Inspiring Older Readers
The Machine Stops by E.M.Forster
It would be tempting to read this short story ( it's ony around 12,500 words long) as in some way prophetic, predicting the emergence of our contemporary society which has become overly dependent upon the new technologies it has created - the world wide web and its various social media spin offs. However, I think that would be a misreading and over-simplification of Forster's ideas and it would in some ways de-politicise his key message.
Published in originally in an obscure magazine in 1909, it got it's first real exposure in 1928 in a collection of other short stories and it can be argued that The Machine Stops belongs much more to the world of H.G.Wells, Aldous Huxley and even George Orwell than to the kind of science fiction we saw develop later. The story itself is disarmingly simple: in a post-apocalyptic world, what is left of humanity now lives underground, shielded from the natural world by an all-seeing, all-knowing 'machine' that anticipates their every move. Not everyone is happy about the total control of experience and emotions the machine is able to exercise and dissent sets in amongst a few citizens until, eventually, the desire to be fully human again results in the machine's grip being broken and, ultimately, the machine stops.
It's easy to see, even from a summary of this brevity, that this isn't a story about the threat or reach of technology but about the nature of the totalitarian State. Rather than anticipating the emergence of the new technologies, Forster seems to me to be much more concerned with the kind of politics that will eventually create Nazism or totalitarian Communism and it is the desire for States such as these to organise and control their citizens that is really the focus of this fable. The machine is a metaphor for a State that cannot give its citizens the freedom or capacity to make their own decisions and justifies its all-pervasive presence by offering the ultimate protection from the outside world and by taking away from people the need to make even the most basic decisions - the machine, for example, even puts you to bed when you feel fatigued.

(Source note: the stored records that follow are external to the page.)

-- ==== Sys2Proof/Machine/Tunnel.lean ====
section
/-! DEFINITION. Meanings of the Tunnels group and of what the tunnels do (04): opening, closing, shaping, policing, reports, classes, sampling, reception, selection, the refill, and the tunnel timers. -/
namespace Sys2Proof.Machine

/-! ### Targets and permissions (R159, R160) -/

/-- The host and the TID a target names. -/
def tgHost (c : Cmd) : HostNo := ⟨bitsOf c.target.toNat 24 2, Nat.mod_lt _ (by decide)⟩
def tgTid (c : Cmd) : Byte := BitVec.ofNat 8 (c.target.toNat / 256)

/-- Whether a requester is the host that the target names. -/
def isTgHost (c : Cmd) (r : Requester) : Bool := hostOfRequester r == some (tgHost c)

/-- Whether the target names a tunnel that its owner pinned. -/
def pinnedTunnel (s : State) (c : Cmd) : Bool :=
  match findTunnel s (tgHost c) (tgTid c) with | some t => t.pinned | none => false

/-- The block of a TUN_OPEN (Table 14.2). -/
def openBlock (c : Cmd) : Option (Fin 32) :=
  let k := byteAt c.payload 0
  if k = 1 then some 4 else if k = 3 then some 6 else if k = 6 then some 9
  else if k = 2 || k = 5 || (k = 7 && fieldAt c.payload 4 2 % 32768 = 0x10) then some 7
  else if k = 4 || k = 7 then some 8 else none

/-- A tunnel command on the tunnel of its target. -/
def tunSpec (op : Half) (lens : Nat → Bool) (pin : Bool) : OpSpec :=
  { op := op, lens := lens
    absent := fun s c => s.variant != .qt9840 && tgHost c != 0
    perm := fun s c r => permO r || (isTgHost c r && !(pin && pinnedTunnel s c))
    write := fun c => !c.payload.isEmpty
    target := 0x0300FF00 }

/-- Runs an effect on the uplink a target names; a host on no uplink of this chip is of another role of a pair (R160; in
Span, log entry 26). -/
def onHost (op : Half) (f : Up → Cmd → State → State) (c : Cmd) (s : State) : State :=
  match upOfHost s (tgHost c) with
  | some u => f u c s
  | none => fail op c stPairRole s

/-! ### TUN_OPEN (R161, R162) -/

/-- A shaper block at a byte of a payload. -/
def shaperAt (p : List Byte) (i : Nat) : Shaper :=
  ⟨BitVec.ofNat 32 (fieldAt p i 4), BitVec.ofNat 32 (fieldAt p (i + 4) 4), BitVec.ofNat 32 (fieldAt p (i + 8) 4),
    BitVec.ofNat 32 (fieldAt p (i + 12) 4)⟩

/-- The ranges of rates and bursts (R162). -/
def rateOk (r : Word) : Bool := decide (r.toNat ≤ 200000)
def burstOk (b : Word) : Bool := decide (b.toNat ≤ 16777216)
def shaperInRange (x : Shaper) : Bool := rateOk x.cir && rateOk x.eir && burstOk x.cbs && burstOk x.ebs

/-- The endpoint field of a TUN_OPEN, and whether it crosses to the partner (R388). -/
def openEndpoint (p : List Byte) : Half := BitVec.ofNat 16 (fieldAt p 4 2 % 32768)
def openCrosses (p : List Byte) : Bool := (fieldAt p 4 2).testBit 15

/-- The tunnel a TUN_OPEN asks for; one that crosses gets its bond TID as it opens. -/
def openedTunnel (s : State) (c : Cmd) : Tunnel :=
  let p := c.payload
  let t := newTunnel (tgHost c) (tgTid c) (BitVec.ofNat 3 (byteAt p 0)) (fieldAt p 12 4) (fieldAt p 16 4) (fieldAt p 6 2)
    s.clock.hubTime
  { t with
    cross := if openCrosses p then some 0 else none
    guarded := (byteAt p 1).testBit 0
    pinned := (byteAt p 1).testBit 1
    channel := BitVec.ofNat 4 (byteAt p 2)
    endpoint := openEndpoint p
    keepalive := BitVec.ofNat 16 (fieldAt p 8 2)
    shHost := shaperAt p 20
    shHub := shaperAt p 36 }

/-- Order 1 of R162: every field in its range, and R161 kept; the tile decoder has the one endpoint 0 (R191). -/
def openFieldsOk (s : State) (c : Cmd) : Bool :=
  let p := c.payload
  let t := openedTunnel s c
  let k := byteAt p 0
  let ch : Fin 16 := ⟨byteAt p 2 % 16, Nat.mod_lt _ (by decide)⟩
  let m := 2 * tunM t
  tgTid c != 0 && decide (1 ≤ k) && decide (k < 8) && decide (byteAt p 1 < 4)
    && !(t.pinned && isHost (cmdRequester s c))
    && (if t.guarded then decide (byteAt p 2 < 16) && s.flt.channels[ch].width == 32 else byteAt p 2 == 0)
    && byteAt p 3 == 0 && decide (t.maxPl ≤ 4096) && zeroAt p 10 2
    && t.hubBuf % 64 == 0 && t.hostBuf % 64 == 0 && shaperInRange t.shHost && shaperInRange t.shHub
    && (if creditClass t.cls then decide (m ≤ t.hubBuf) && (t.cls == 1 || decide (m ≤ t.hostBuf))
        else t.hubBuf == 0 && t.hostBuf == 0 && t.shHub == noShaper)
    && (t.cls != 1 || (t.shHost == noShaper && t.endpoint == 0))
    && (!openCrosses p || inSpan s)

/-- The fabric ports of a tunnel's engine (Table 1.3, Table 4.3). -/
def enginePorts (s : State) (t : Tunnel) : List FabPort :=
  if t.cls == 1 then [3]
  else if t.cls == 3 then (if pciePresent s 1 then [6, 7] else [6])
  else if isUsbTunnel t then [8]
  else if t.cls == 6 then [11]
  else [9, 10]

/-- Whether every port of an engine is isolated, and whether a self-test of one still runs (Table 13.4). -/
def engineOut (s : State) (ps : List FabPort) : Bool := ps.all (fun p => s.flt.isolated.getLsbD p.val)
def engineTested (s : State) (ps : List FabPort) : Bool :=
  !ps.isEmpty && engineOut s ps && ps.any (fun p => s.flt.testing.getLsbD p.val)

/-- Another tunnel of the host of one class that ends on the same chip (R388). -/
def hasClass (s : State) (t : Tunnel) : Bool :=
  s.tunnels.any (fun x => x.host == t.host && x.cls == t.cls && x.cross.isSome == t.cross.isSome)

/-- Order 6 of R162: the endpoint checks of the engines (R238, R286, R317, R364). -/
def endpointCheck (s : State) (t : Tunnel) : Option Half :=
  if isUsbTunnel t then
    if (t.cls != 7 && t.endpoint != 0) || t.maxPl < 1024 then some stBadArg
    else if usbParked s || s.usb.owner != t.host
        || s.tunnels.any (fun x => x.host == t.host && x.cls == t.cls && isUsbTunnel x) then some stNoResource
    else none
  else if t.cls == 1 then none
  else if t.cls == 3 then
    if t.endpoint != 0 || t.maxPl < 536 then some stBadArg else if hasClass s t then some stBusy else none
  else if t.cls == 6 then
    if t.endpoint != 0 || t.maxPl < 1032 then some stBadArg else if hasClass s t then some stBusy else none
  else if 4 ≤ t.endpoint.toNat || t.maxPl < 1024 then some stBadArg
  else if s.tunnels.any (fun x => x.host == t.host && isNetTunnel x && x.cross.isSome == t.cross.isSome
      && x.endpoint == t.endpoint) then some stBusy
  else none

/-- What a tunnel's opening starts in its engine: the root, its ports as after an upstream reset (R281, R291), Karxo's ports (R272), the due signals (R360). -/
def engineOpens (t : Tunnel) (s : State) : State :=
  if t.cross.isSome then s
  else if t.cls == 5 then presentUsb (resetUsbPorts true s)
  else if t.cls == 3 then
    settlePorts (([0, 1] : List PciePort).foldl (fun s p =>
      if s.pcie.ports[p].assigned = some t.host && s.pcie.ports[p].karxo then
        emit (.nvmeShutdown p) (updPort p (fun x => { x with phase := .shutdown }) s)
      else s) s)
  else if t.cls == 6 then deliverAll (s.can.signals.map Prod.fst) s
  else s

/-- A free bond TID: the lead allots 3 to 128 to its hosts' cross tunnels, the follower 129 to 254 (log entry 133). -/
def freeBondTid (s : State) : Option Byte :=
  let used (b : Byte) : Bool := s.tunnels.any (fun t => t.cross == some b) || s.pair.opening.any (fun o => o.2.cross == some b)
  ((List.range 126).map (fun i => BitVec.ofNat 8 ((if isFollower s then 129 else 3) + i))).find? (fun b => !used b)

/-- Whether a cross tunnel with the number is being opened. -/
def openingTunnel (s : State) (t : Tunnel) : Bool := s.pair.opening.any (fun o => isTunnel t.host t.tid o.2)

/-- A tunnel to the partner's engine gets its bond TID, and the partner makes its engine's checks: the TUN_OPEN goes to it with
that TID in byte 3, and is answered with its status (R388; log entry 133). -/
def openAcross (c : Cmd) (t : Tunnel) (s : State) : State :=
  match freeBondTid s with
  | none => fail 0x0301 c stNoResource s
  | some b =>
    let id := s.pair.nextId
    let r := hostRequester t.host
    await 0x0301 c (.partner id)
      (emit (.forwardedCommand id r 0x0301 { c with src := .forwarded r id, payload := c.payload.set 3 b })
        (updPair (fun p => { p with
          nextId := id + 1, forwarded := p.forwarded ++ [⟨id, c.src, c.seq, c.tag, 0x0301, 0⟩]
          opening := p.opening ++ [(id, { t with cross := some b })] }) s))

/-- The checks of R162 from order 2 on, and the opening; on Night the tunnel is Standby (R391). -/
def openTunnel (u : Up) (c : Cmd) (s : State) : State :=
  let t := { openedTunnel s c with standby := isNight s }
  let ts := s.tunnels ++ [t]
  let engine := if t.cross.isSome then [] else enginePorts s t
  if !carries s.links[linkOfUp u] || (findTunnel s t.host t.tid).isSome || openingTunnel s t || engineTested s engine then
    fail 0x0301 c stBusy s
  else if (creditClass t.cls && 1572864 < poolUsed s t.host + t.hubBuf) || (!engine.isEmpty && engineOut s engine) then
    fail 0x0301 c stNoResource s
  else if !admitTunnel s ts t s.perf.pl then refuseOrRaise 0x0301 c (admitTunnel s ts t 2) s
  else if !shaperAgrees (tunM t) t.shHost || !shaperAgrees (tunM t) t.shHub then
    let s := if shaperAgrees (tunM t) t.shHost then s
      else shaperReject t.host (commitField 0 t.host false 0 t.tid.toNat) s
    let s := if shaperAgrees (tunM t) t.shHub then s
      else shaperReject t.host (commitField 0 t.host true 0 t.tid.toNat) s
    fail 0x0301 c stGroupMismatch s
  else if t.cross.isSome then openAcross c t s
  else match endpointCheck s t with
    | some st => fail 0x0301 c st s
    | none => engineOpens t (noteTunnel t.host t.tid (ok 0x0301 c [] { s with tunnels := ts }))

def tunOpenSpec : OpSpec :=
  { tunSpec 0x0301 (lenIn [52]) false with
    block := fun _ => openBlock
    absent := fun s c => s.variant != .qt9840 && (tgHost c != 0 || (byteAt c.payload 0 == 1 && outputs s == 0)) }
/-- Whether the partner asks for a tunnel of its host on this chip's engine (R388). -/
def opensFar (s : State) (c : Cmd) : Bool :=
  inSpan s && (upOfHost s (tgHost c)).isNone && openCrosses c.payload
    && (match c.src with | .forwarded _ _ => true | .mailbox _ => false | .mirror _ => false)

Action of any sort is frowned upon and the decent citizen deals only in ideas - talking endlessly about possibilities of the perfect society and lecturing each other about philosophies. This is clearly a side-swipe at the Left and it's seemingly bottomless passion for reinterpreting texts while doing nothing concrete to improve the situation of the oppressed. Indeed, in this sterile society run by the machine, humans have become, by their inaction, less than human.
The machine has taught the citizen to fear the outside world - contaminated as it is by whatever had precipitated the apocalypse. In fact, it is interaction with the outside world that reinvigorates those who struggle to make contact with this forbidden zone and ultimately brings the machine to a halt. Forster is clearly pointing out the dangers of isolationism and is making the case for the need for free ideas to flow out and back in to states which have closed their borders and their minds to new ideas.
Forster's liberal humanism allows him to believe that single acts of dissent and rebellion or the irrepressible human urge to be free can set in motion fundamental change even within the most repressive state apparatus - a set of ideas people cling onto despite the evidence of history. Totalitarian governments only fall when bigger - more cunning - versions of state control replace them. It wasn't individual acts of rebellion that brought Soviet communism to its knees but the remorseless logic of a new monster, neo-liberal capitalism - a different sort of tyrant that is busy wreaking its own brand of soul-destroying repression. The machine hasn't stopped, we've just swapped it for a new one.